Their leading repairer, Vincent Deroille, was so impressed by the violin that he tried to buy it, but Helen’s mother refused, telling him that it was a family heirloom which would never leave the family as long as she was alive. Which of course was something of a reimagined history, given that it had lain uncared for in the byre for nearly a century.
‘Not to worry,’ her mother said when she phoned to tell her the news.
‘It’s an impossible thing to lose. It may have gone out of our sight, but his eye will still be upon it.’
This omnipotent eye was her grandfather’s, which still kept a close watch on the fiddle from beyond the grave.
‘It will burn in the thief’s hands,’ she said. ‘The instrument will refuse to play.’
This faith was not an unreasonable thing. Had not everything that had ever been stolen ultimately not turned into ashes? Was it just some kind of strange coincidence that her own sister’s husband had died no sooner than he remarried? And what about that time the minister’s motorcycle was stolen from outside the manse, only for them to find the bike and rider at the bottom of the ravine the following Sunday?
She was on her way home now to deal with it all. Not the loss of the instrument, of course, but the grief and the story which lay behind all of that. She decided to take the bicycle. Her hands felt safer that way, gripping something solid, pushing it gently along the platform at Queen Street. How beautifully the spokes turned as she wheeled
it along. The red Raleigh badge flashed with each revolution.
She put the bike in the guard’s van and sat by the window in carriage B, seat number 24. Not that any of that mattered: she just noticed it. Westerton and Dalmuir and Dumbarton Central, then the long familiar curve and climb through Helensburgh Upper, Garelochhead and Arrochar and Tarbert.
She read Pynchon and stared out the window. The hazels bent towards the windows. They were the best trees too for preventing landslides. Their long roots held in the thinnest of soils, binding the loosest things together.

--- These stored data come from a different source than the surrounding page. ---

-- ==== Sys2Proof/Machine/MbxBase.lean ====
section
/-!
DEFINITION. Machine/MbxBase.lean: mailboxes: which command a mailbox takes, completions, C and background commands, replication to the twin
(14_control.md, R420 to R427; 02_address_space.md, R36; 12_cxl_ports.md, R369).
-/
namespace Sys2Proof.Machine

/-! ## Payloads -/

/-- Word `i` of a payload; 0 past its end. -/
def wordAt (p : List Word) (i : Nat) : Word := p.getD i 0

/-- The 64-bit value at word `i` of a payload. -/
def wide (p : List Word) (i : Nat) : Nat := (wordAt p i).toNat + (wordAt p (i + 1)).toNat * 2 ^ 32

/-- A word of a number. -/
abbrev w32 (n : Nat) : Word := BitVec.ofNat 32 n

/-- Four bytes as a word, lowest first. -/
def bytesWord (a b c d : Nat) : Word := w32 (a % 256 + b % 256 * 2 ^ 8 + c % 256 * 2 ^ 16 + d % 256 * 2 ^ 24)

/-- The header of a list output (R436 and after): entries that follow, FIRST of the next request. -/
def listHeader (n : Nat) (next : Option Nat) : List Word := [w32 n, w32 (next.getD (2 ^ 32 - 1))]

/-- A list output: the entries from those listed by rising index that fit in 256 KiB, each of `size` bytes; the next request's FIRST is the
index of the first that does not fit. -/
def listOut (size : Nat) (ents : List (Nat × List Word)) : List Word :=
  let cap := (262144 - 8) / size
  let shown := ents.take cap
  listHeader shown.length ((ents.drop cap).head?.map (·.1)) ++ shown.flatMap (·.2)

/-! ## Return codes (R425) -/

/-- A return code, its extended status and the output. -/
structure Reply where
  rc : Nat
  ext : Nat
  out : List Word
  deriving DecidableEq, Repr

/-- Success with an output. -/
def Reply.ok (out : List Word) : Reply := ⟨0, 0, out⟩
/-- Invalid Input. -/
def Reply.invalid : Reply := ⟨2, 0, []⟩
/-- Invalid Input with a cause. -/
def Reply.cause (n : Nat) : Reply := ⟨2, n, []⟩
/-- Invalid Input with MODE. -/
def Reply.mode : Reply := ⟨2, 7, []⟩
/-- Unsupported. -/
def Reply.unsupported : Reply := ⟨3, 0, []⟩
/-- Unsupported with NOT_PRIVILEGED. -/
def Reply.notPrivileged : Reply := ⟨3, 3, []⟩
/-- Resources Exhausted. -/
def Reply.exhausted : Reply := ⟨4, 1, []⟩
/-- Activation reverted. -/
def Reply.reverted : Reply := ⟨4, 6, []⟩
/-- Busy. -/
def Reply.busy : Reply := ⟨6, 0, []⟩
/-- Media Failure. -/
def Reply.media : Reply := ⟨16, 2, []⟩
/-- Aborted. -/
def Reply.aborted : Reply := ⟨17, 0, []⟩
/-- Invalid Payload Length. -/
def Reply.badLength : Reply := ⟨21, 0, []⟩

/-- What a command's body comes to: an answer now, or a completion later under its tag. -/
inductive CmdRes where
  | now (r : Reply)
  | later
  deriving DecidableEq, Repr

/-! ## Functions and mailboxes -/

/-- A function exists and its link is up: its mailboxes can be reached. -/
def State.fnUp (s : State) (fn : Nat) : Bool :=
  let (p, k) := s.linkOf fn
  decide (p < 2) && (s.linkFuncs p k).contains fn && (s.link p k).state == .l0 && (s.port p).hasLink k

/-- A mailbox is privileged (R369). -/
def State.privileged (s : State) (m : Mbx) : Bool := !m.secondary && s.fnPrivileged m.fn

/-- The LD number whose windows a function's commands act on; none for the FM-owned LDs. -/
def Mbx.ld (m : Mbx) : Option Nat := if m.fn < 32 then some m.fn else none

/-- SYS_MODE.STATE allows the command (R28, R561): `status` is a mode or status command. -/
def State.modeAllows (s : State) (priv status : Bool) : Bool :=
  match s.mode.mode with
  | .standby => false
  | .preserve => priv && status
  | .hold => priv
  | .restore => s.mode.bringup == .served || (priv && status)
  | .serve | .solo => true

/-- Send a completion (R420, R425): the mailbox's interrupt goes with it. -/
def State.answer (s : State) (m : Mbx) (op : Nat) (r : Reply) : State :=
  let s := s.bump Ctr.MBX_CNT_CMD
  let s := if r.rc = 6 then s.bump Ctr.MBX_CNT_BUSY else s
  let s := if r.rc = 3 ∧ r.ext = 3 then s.bump Ctr.MBX_CNT_NOPRIV else s
  (s.emit (.mbx m op r.rc r.ext r.out)).emit (.msix m.fn (if m.secondary then 1 else 0))

/-- A foreground command is on the mailbox: its doorbell is set (R421). -/
def State.doorbellSet (s : State) (m : Mbx) : Bool :=
  s.cmd.jobs.any (fun j => j.mbx.fn == m.fn && j.mbx.secondary == m.secondary && !j.background)

/-- A background command runs on the mailbox (R421). -/
def State.inBackground (s : State) (m : Mbx) : Bool :=
  s.cmd.jobs.any (fun j => j.mbx.fn == m.fn && j.mbx.secondary == m.secondary && j.background)

/-- A C command runs here, ours or the twin's (R422, R423): MBX_STATUS.BUSY. -/
def State.cfgRuns (s : State) : Bool := s.cmd.jobs.any (fun j => j.cfg && j.done.isNone) || s.cmd.remote.isSome

/-- What the index says of a command (R426, R427). -/
structure CmdSpec where
  opcode : Nat
  /-- An unprivileged mailbox accepts it, perhaps within limits its definition states. -/
  ld : Bool
  /-- C: a configuration change (R422). -/
  cfg : Bool
  /-- P: replicated (R423). -/
  rep : Bool
  /-- A mode or status command: MODE_STATUS, MODE_REQUEST and the *_STATUS commands (DEDUCED). -/
  status : Bool
  deriving DecidableEq, Repr

/-- A command that only reads, for any mailbox. -/
def CmdSpec.read (op : Nat) : CmdSpec := ⟨op, true, false, false, false⟩

/-- The tag of the next command (R411): its number, and which of the twins it came to, so that carried commands of the two never share one. -/
def State.tagNow (s : State) : Nat := 2 * s.cmd.nextTag + s.ctrlId % 2

/-- Open a job for a command. -/
def State.openJob (s : State) (m : Mbx) (c : CmdSpec) (background : Bool) : State :=
  { s with cmd := { s.cmd with
      jobs := s.cmd.jobs ++ [⟨m, c.opcode, s.tagNow, c.cfg, background, false, false, none⟩],
      nextTag := s.cmd.nextTag + 1 } }

/-- Change the job with a tag. -/
def State.setJob (s : State) (tag : Nat) (f : Job → Job) : State :=
  { s with cmd := { s.cmd with jobs := s.cmd.jobs.map (fun j => if j.tag = tag then f j else j) } }

/-- The command is past its commit point (R424). -/
def State.commitJob (s : State) (tag : Nat) : State := s.setJob tag (fun j => { j with committed := true })

/-- A completion that reaches no one is recorded (R424): opcode, tag, return code. -/
def State.lostCompletion (s : State) (op tag rc : Nat) : State :=
  (s.bump Ctr.MBX_CNT_RESET_LOST).logRec LogT.command Src.cox Cls.info [w32 op, w32 tag, w32 rc]

/-- A command with a tag completes: at once in the foreground; a background one when BACKGROUND_COMMAND_DONE reports it. -/
def State.finish (s : State) (tag : Nat) (r : Reply) : State :=
  match s.cmd.jobs.find? (fun j => j.tag == tag && j.done.isNone) with
  | none => s
  | some j =>
    let rest := s.cmd.jobs.filter (fun k => k.tag != tag)
    if j.discard then { s with cmd := { s.cmd with jobs := rest } }.lostCompletion j.opcode j.tag r.rc
    else if j.background then s.setJob tag (fun k => { k with done := some (r.rc, r.ext, r.out) })
    else { s with cmd := { s.cmd with jobs := rest } }.answer j.mbx j.opcode r

/-- Run a command's body under its tag, with a job that stays open until it completes. -/
def State.runJob (s : State) (m : Mbx) (c : CmdSpec) (background : Bool) (body : Nat → State → State × CmdRes) : State :=
  let tag := s.tagNow
  let s := s.openJob m c background
  let s := if background then (s.emit (.mbx m c.opcode 1 0 [])) else s
  match body tag s with
  | (s, .now r) => s.finish tag r
  | (s, .later) => s

/-- The checks of a command before its body (R28, R369, R420 to R422, R427); `lenOk` that its length is the defined one; `background` whether it
runs in the background. -/
def State.command (s : State) (m : Mbx) (c : CmdSpec) (lenOk background : Bool) (body : Nat → State → State × CmdRes) : State :=
  if !s.pwr.core || s.mode.mode == .standby || !s.fnUp m.fn || s.doorbellSet m then s
  else if !s.privileged m && !c.ld then s.answer m c.opcode .notPrivileged
  else if !lenOk then s.answer m c.opcode .badLength
  else if !s.modeAllows (s.privileged m) c.status then s.answer m c.opcode .mode
  else if background && s.inBackground m then s.answer m c.opcode .busy
  else if c.cfg && s.cfgRuns then s.answer m c.opcode .busy
  else s.runJob m c background body

/-- A command that answers at once. -/
def State.simple (s : State) (m : Mbx) (c : CmdSpec) (lenOk : Bool) (body : State → State × Reply) : State :=
  s.command m c lenOk false (fun _ s => let (s, r) := body s; (s, .now r))

/-- A status command: it changes nothing. -/
def State.query (s : State) (m : Mbx) (c : CmdSpec) (lenOk : Bool) (body : State → Reply) : State :=
  s.simple m c lenOk (fun s => (s, body s))

/-! ## Replication (R36, R423) -/

/-- A P command goes to the twin: SERVE with a path up. -/
def State.replicates (s : State) : Bool := s.mode.mode == .serve && s.linkUp

/-- CONTROL messages. -/
def State.control (s : State) (c : CtlMsg) : State := s.hand 0x0E 0 [.control c]

/-- The key pair a P command carries with it: that of the slot a KEYSLOT command filled. -/
def State.carriedKey (s : State) (op : Nat) (inp : List Word) : Option (BitVec 512) :=
  if op = 0xC910 ∨ op = 0xC911 then (s.cmd.keys.find? ((wordAt inp 0).field 11 0)).map (·.key) else none

/-- The LD of an unprivileged mailbox; none for a privileged one. -/
def State.limitedTo (s : State) (m : Mbx) : Option Nat := if s.privileged m then none else some m.fn

/-- A P command of the bow that the stroke has ended is answered to the bow; one of our own to its mailbox; one of the stroke's is
acknowledged. -/
def State.replEnd (s : State) (r : Repl) : State :=
  match r.role with
  | .own | .carried => s.finish r.tag ⟨r.answer.1, r.answer.2.1, r.answer.2.2⟩
  | .bows => { s with cmd := { s.cmd with remote := none } }.control (.answer r.tag r.answer.1 r.answer.2.1 r.answer.2.2)
  | .applied => s.control (.ran r.tag)

/-- Nothing of the command is left to do here: no fence, revocation or attribute change of its tag. -/
def State.replLocal (s : State) (tag : Nat) : Bool :=
  !s.addr.fences.any (fun f => f.tag == tag && !f.localDone) && !s.net.revs.any (fun r => r.tag == tag) &&
  !s.pair.attrWait.any (fun a => a.1 == tag)

/-- Complete a P command once both sides have applied it (R36, R362, R423): its fence ends, and the requests it held go on (R42). -/
def State.replTry (s : State) (tag : Nat) : State :=
  match s.cmd.repl.find? (fun r => r.tag == tag && r.role != .carried) with
  | none => s
  | some r =>
    if r.twinDone && s.replLocal tag then
      let fenced := s.addr.fences.any (fun f => f.tag == tag)
      let s := { s with cmd := { s.cmd with repl := s.cmd.repl.filter (fun (q : Repl) => q.tag != tag || q.role == ReplRole.carried) },
                        addr := { s.addr with fences := s.addr.fences.filter (fun f => f.tag != tag) } }
      let s := s.replEnd r
      if fenced then s.pump else s
    else s

/-- Run a P command's body here, whosever it is (R423): on an error it ends at once; else it waits for both sides. `out` is what the stroke
sends the bow. -/
def State.replRun (s : State) (tag op : Nat) (ld : Option Nat) (inp : List Word) (role : ReplRole)
    (body : Nat → State → State × Reply) : State :=
  let (s, r) := body tag s
  let e : Repl := ⟨tag, op, role, role == .applied || !s.replicates || r.rc != 0, (r.rc, r.ext, r.out)⟩
  let s := if role == .own && r.rc = 0 then s.commitJob tag else s
  let s := { s with cmd := { s.cmd with repl := s.cmd.repl ++ [e] } }
  let s := if role == .own && r.rc = 0 && !s.replicates && s.pair.record.isSome then
      { s with cmd := { s.cmd with replay := s.cmd.replay ++ [(op, ld, inp, r.out, s.carriedKey op inp)] } }
    else s
  let s := if e.twinDone then s else s.control (.run tag op ld inp r.out (s.carriedKey op inp))
  s.replTry tag

/-- A P command (R423): outside SERVE, or on the stroke, it runs here; the bow carries it to the stroke. -/
def State.pCommand (s : State) (m : Mbx) (c : CmdSpec) (lenOk background : Bool) (inp : List Word)
    (body : Option Nat → Nat → State → State × Reply) : State :=
  s.command m c lenOk background (fun tag s =>
    let ld := s.limitedTo m
    if s.replicates && s.isBow then
      (({ s with cmd := { s.cmd with repl := s.cmd.repl ++ [Repl.mk tag c.opcode .carried false (0, 0, [])] } }).control
        (.request tag c.opcode ld inp), .later)
    else (s.replRun tag c.opcode ld inp .own (body ld), .later))

end Sys2Proof.Machine
end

Mull was where they’d finally settled, though settled might be too staid a word for it. A croft no less, or at least a smallholding, where her mother had gone ‘back to the earth’ and brought the four of them up self-sufficiently in a heaven of pigs and hens and goats and sheep and cattle and horses, in a paradise of oats and grain and carrots and leeks and potatoes and herbs.
How gorgeous it was to wake up in the morning to that smell of bread. How you took the cream off the milk and kept it in wooden basins in the shade until the whey separated from the curds and the marvel – the ingenuity! – of that home made churn which slowly transformed it all into butter. The dirtier the potatoes from out the ground the better. She smiled. How sweet the first tiny tomatoes always tasted, and as she closed her eyes she could see the apples and pears falling, one by one, into her sister’s wicker basket. Mull, the lovely Officers’ Mess.
Her ambition as a child was to be a watchmaker. She was fascinated by them: how the numbers always remained fixed while everything else moved. The hour hand invisibly, the minute hand ever so slowly, the second hand always fast and steady. She would close her eyes and count to sixty, but she could never get it exactly right. As she spoke sixty, the seconds hand would always either be moving towards fifty-nine or just one second past the top.